Instructions to follow: Would you filter these records and copy every line that has the word "reportStates"?
================================
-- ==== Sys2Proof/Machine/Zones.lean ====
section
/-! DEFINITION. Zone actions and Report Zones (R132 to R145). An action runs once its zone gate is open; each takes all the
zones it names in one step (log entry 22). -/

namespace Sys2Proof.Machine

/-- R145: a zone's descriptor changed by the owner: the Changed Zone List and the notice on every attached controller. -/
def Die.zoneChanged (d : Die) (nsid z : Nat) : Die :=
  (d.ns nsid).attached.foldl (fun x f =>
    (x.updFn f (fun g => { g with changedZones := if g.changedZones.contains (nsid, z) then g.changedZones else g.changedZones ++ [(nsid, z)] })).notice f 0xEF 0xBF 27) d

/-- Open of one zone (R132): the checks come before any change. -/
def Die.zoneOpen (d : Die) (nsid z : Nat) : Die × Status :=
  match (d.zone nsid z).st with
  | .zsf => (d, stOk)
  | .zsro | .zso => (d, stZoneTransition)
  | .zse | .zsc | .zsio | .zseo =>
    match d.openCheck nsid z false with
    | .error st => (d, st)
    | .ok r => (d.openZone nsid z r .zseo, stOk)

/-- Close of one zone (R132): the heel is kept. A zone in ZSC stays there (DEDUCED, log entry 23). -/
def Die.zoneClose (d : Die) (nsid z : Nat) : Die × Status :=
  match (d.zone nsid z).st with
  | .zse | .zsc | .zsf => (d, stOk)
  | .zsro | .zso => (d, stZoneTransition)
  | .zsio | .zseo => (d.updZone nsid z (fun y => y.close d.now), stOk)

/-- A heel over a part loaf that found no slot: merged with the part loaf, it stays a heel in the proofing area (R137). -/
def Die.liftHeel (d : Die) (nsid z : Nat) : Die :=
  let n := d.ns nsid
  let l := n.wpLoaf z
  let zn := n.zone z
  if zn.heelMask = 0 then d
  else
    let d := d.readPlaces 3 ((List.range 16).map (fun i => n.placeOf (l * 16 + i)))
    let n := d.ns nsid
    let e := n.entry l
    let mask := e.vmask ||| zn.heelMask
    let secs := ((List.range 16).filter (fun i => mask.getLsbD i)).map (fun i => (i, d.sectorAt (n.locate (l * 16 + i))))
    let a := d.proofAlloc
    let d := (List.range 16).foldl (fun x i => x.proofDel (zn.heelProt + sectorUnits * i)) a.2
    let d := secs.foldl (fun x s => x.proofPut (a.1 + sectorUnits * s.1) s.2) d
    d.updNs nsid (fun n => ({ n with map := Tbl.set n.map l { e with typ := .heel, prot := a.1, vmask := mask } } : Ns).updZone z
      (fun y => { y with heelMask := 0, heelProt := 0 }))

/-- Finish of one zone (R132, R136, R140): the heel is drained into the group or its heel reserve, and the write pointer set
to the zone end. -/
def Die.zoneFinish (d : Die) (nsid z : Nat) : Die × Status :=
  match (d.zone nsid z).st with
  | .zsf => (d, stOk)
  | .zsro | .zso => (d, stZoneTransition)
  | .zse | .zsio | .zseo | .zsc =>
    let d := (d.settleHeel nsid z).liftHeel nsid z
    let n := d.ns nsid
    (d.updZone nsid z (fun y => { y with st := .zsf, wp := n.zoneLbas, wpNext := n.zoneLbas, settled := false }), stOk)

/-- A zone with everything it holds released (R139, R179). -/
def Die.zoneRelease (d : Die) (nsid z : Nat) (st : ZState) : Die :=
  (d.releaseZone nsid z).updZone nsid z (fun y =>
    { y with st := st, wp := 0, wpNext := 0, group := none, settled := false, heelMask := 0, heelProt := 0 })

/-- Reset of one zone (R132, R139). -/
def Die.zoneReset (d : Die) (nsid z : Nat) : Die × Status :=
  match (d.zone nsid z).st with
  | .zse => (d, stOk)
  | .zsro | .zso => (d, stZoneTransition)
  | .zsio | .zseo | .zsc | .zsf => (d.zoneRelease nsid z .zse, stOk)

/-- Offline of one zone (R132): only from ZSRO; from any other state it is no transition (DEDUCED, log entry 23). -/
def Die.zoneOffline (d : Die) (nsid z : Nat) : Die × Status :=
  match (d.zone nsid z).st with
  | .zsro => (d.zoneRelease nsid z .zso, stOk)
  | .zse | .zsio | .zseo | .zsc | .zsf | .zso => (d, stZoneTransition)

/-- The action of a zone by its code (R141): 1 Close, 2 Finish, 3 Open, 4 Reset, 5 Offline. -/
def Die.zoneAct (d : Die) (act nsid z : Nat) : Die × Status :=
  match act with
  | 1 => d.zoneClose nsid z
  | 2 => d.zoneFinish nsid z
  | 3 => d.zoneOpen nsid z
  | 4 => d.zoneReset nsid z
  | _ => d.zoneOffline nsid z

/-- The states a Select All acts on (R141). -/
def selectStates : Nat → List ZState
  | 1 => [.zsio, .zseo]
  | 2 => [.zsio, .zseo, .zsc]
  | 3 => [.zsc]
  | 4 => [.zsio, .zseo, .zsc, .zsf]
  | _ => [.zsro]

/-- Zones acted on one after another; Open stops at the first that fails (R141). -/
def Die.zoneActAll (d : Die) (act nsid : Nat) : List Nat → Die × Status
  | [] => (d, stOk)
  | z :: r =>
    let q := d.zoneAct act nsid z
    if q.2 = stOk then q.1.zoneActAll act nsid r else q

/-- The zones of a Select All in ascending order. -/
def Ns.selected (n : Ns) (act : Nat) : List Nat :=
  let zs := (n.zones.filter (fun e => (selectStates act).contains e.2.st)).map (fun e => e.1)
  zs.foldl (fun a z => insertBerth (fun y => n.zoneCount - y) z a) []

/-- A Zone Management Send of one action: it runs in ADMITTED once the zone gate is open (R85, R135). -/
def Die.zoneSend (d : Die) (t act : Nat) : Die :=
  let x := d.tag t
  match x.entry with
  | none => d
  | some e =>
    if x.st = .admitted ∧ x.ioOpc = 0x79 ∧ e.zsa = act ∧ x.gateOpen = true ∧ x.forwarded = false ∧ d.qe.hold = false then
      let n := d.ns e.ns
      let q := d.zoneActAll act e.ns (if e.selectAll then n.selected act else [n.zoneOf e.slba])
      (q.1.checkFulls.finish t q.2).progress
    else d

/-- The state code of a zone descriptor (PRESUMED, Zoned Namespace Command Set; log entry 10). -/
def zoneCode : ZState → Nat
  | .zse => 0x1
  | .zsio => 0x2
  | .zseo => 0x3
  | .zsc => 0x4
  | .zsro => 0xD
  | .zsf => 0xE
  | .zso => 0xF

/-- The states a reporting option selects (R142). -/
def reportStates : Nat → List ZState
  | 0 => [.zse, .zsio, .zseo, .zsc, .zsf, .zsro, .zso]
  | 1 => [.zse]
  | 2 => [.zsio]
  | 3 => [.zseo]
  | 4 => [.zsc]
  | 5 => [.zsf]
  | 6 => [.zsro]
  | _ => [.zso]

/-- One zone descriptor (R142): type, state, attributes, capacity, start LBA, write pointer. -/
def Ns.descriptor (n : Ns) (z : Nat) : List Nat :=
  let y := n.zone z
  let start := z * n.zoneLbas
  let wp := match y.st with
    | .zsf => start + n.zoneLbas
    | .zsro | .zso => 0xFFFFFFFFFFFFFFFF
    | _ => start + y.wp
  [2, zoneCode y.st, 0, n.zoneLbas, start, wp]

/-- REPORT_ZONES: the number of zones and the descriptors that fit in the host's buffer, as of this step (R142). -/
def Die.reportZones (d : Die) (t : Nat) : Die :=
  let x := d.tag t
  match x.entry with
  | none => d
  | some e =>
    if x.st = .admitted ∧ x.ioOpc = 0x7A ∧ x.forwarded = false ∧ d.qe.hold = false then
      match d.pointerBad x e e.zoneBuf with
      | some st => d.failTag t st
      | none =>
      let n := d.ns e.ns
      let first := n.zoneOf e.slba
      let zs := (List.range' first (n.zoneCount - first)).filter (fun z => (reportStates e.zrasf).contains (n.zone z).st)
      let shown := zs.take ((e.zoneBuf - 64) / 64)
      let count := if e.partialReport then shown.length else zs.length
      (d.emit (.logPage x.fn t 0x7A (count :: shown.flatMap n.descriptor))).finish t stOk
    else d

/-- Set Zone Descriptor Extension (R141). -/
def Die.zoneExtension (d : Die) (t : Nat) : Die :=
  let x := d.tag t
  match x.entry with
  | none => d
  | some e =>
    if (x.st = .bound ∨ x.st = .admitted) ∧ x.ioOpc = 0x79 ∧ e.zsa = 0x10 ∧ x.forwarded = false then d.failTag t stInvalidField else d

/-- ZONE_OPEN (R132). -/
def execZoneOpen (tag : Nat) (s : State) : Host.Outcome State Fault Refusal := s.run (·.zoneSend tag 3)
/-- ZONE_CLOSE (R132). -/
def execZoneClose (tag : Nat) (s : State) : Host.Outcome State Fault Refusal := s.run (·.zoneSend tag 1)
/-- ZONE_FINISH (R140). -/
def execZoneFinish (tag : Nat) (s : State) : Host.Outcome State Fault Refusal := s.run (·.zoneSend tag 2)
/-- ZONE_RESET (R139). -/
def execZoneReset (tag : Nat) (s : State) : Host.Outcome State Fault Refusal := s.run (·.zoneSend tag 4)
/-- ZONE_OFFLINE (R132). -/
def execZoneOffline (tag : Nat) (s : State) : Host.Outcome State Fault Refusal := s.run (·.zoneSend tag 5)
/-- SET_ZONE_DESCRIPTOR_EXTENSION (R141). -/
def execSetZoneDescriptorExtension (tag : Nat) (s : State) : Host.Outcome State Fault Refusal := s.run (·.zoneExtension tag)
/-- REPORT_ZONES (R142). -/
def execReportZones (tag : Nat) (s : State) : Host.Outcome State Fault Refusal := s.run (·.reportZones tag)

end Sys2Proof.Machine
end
================================
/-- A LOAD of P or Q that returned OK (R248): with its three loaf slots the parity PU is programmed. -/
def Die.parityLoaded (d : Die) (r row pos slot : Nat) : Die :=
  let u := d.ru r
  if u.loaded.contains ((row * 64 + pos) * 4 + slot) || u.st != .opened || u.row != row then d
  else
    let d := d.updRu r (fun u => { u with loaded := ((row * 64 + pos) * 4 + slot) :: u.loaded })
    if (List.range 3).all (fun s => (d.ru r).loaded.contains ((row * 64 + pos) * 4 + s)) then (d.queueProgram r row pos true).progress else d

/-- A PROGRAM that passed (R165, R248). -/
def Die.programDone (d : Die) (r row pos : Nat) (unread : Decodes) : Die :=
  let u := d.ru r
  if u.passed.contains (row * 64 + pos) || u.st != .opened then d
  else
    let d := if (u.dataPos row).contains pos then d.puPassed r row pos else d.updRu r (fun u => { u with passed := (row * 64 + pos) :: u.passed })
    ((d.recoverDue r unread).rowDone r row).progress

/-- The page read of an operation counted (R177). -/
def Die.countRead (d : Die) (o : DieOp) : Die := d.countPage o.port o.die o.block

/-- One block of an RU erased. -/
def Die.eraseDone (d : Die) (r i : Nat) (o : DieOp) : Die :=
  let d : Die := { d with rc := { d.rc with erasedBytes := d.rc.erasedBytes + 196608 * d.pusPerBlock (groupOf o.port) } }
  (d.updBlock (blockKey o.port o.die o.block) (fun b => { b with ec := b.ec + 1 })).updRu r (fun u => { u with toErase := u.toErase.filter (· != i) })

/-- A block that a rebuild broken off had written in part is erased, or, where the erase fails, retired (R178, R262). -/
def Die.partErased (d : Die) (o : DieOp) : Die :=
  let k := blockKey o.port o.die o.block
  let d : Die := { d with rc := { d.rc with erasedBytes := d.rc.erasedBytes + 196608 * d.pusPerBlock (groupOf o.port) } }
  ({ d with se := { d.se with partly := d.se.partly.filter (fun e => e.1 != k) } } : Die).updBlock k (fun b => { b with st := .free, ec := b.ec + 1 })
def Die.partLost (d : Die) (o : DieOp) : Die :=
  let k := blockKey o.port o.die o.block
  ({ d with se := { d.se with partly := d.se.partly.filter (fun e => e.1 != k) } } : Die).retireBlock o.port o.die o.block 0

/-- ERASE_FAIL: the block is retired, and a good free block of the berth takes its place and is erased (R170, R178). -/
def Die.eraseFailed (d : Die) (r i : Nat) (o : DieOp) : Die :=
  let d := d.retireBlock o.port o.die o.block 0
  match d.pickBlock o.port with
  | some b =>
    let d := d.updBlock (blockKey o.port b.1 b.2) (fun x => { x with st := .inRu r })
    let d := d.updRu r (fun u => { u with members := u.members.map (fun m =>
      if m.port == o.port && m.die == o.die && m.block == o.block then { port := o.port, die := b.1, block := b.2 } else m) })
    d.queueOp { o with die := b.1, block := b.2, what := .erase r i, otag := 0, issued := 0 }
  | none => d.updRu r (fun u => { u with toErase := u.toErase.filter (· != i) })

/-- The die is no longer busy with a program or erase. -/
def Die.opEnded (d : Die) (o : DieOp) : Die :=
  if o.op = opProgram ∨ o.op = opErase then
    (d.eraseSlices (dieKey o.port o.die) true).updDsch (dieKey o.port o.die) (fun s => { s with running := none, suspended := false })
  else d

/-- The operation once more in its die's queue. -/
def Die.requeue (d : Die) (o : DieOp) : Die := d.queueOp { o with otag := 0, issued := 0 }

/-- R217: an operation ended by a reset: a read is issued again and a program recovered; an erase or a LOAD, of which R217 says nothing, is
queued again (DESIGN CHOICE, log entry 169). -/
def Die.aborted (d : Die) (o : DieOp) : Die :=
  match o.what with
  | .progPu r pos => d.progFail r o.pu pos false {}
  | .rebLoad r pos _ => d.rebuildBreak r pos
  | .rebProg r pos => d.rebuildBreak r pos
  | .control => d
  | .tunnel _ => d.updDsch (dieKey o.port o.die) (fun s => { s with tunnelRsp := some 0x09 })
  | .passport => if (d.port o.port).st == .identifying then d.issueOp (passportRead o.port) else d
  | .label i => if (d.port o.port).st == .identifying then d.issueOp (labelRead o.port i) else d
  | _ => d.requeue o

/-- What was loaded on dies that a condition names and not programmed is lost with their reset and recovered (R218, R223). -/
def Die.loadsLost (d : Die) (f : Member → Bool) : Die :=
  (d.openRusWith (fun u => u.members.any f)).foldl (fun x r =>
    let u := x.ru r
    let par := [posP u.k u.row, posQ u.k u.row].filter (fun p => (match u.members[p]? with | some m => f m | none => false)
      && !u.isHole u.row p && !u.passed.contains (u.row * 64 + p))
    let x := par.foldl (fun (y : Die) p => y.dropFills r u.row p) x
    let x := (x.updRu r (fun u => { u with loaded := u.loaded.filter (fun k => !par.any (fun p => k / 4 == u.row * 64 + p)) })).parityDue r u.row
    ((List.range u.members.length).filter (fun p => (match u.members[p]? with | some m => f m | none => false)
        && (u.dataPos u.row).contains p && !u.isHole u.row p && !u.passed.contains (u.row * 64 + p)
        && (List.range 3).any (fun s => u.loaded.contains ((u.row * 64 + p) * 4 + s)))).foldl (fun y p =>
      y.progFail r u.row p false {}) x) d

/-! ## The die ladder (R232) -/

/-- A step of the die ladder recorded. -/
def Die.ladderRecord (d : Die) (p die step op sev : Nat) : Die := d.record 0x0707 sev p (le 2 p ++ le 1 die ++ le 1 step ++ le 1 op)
================================
Solved problem:
def reportStates : Nat → List ZState
      let zs := (List.range' first (n.zoneCount - first)).filter (fun z => (reportStates e.zrasf).contains (n.zone z).st)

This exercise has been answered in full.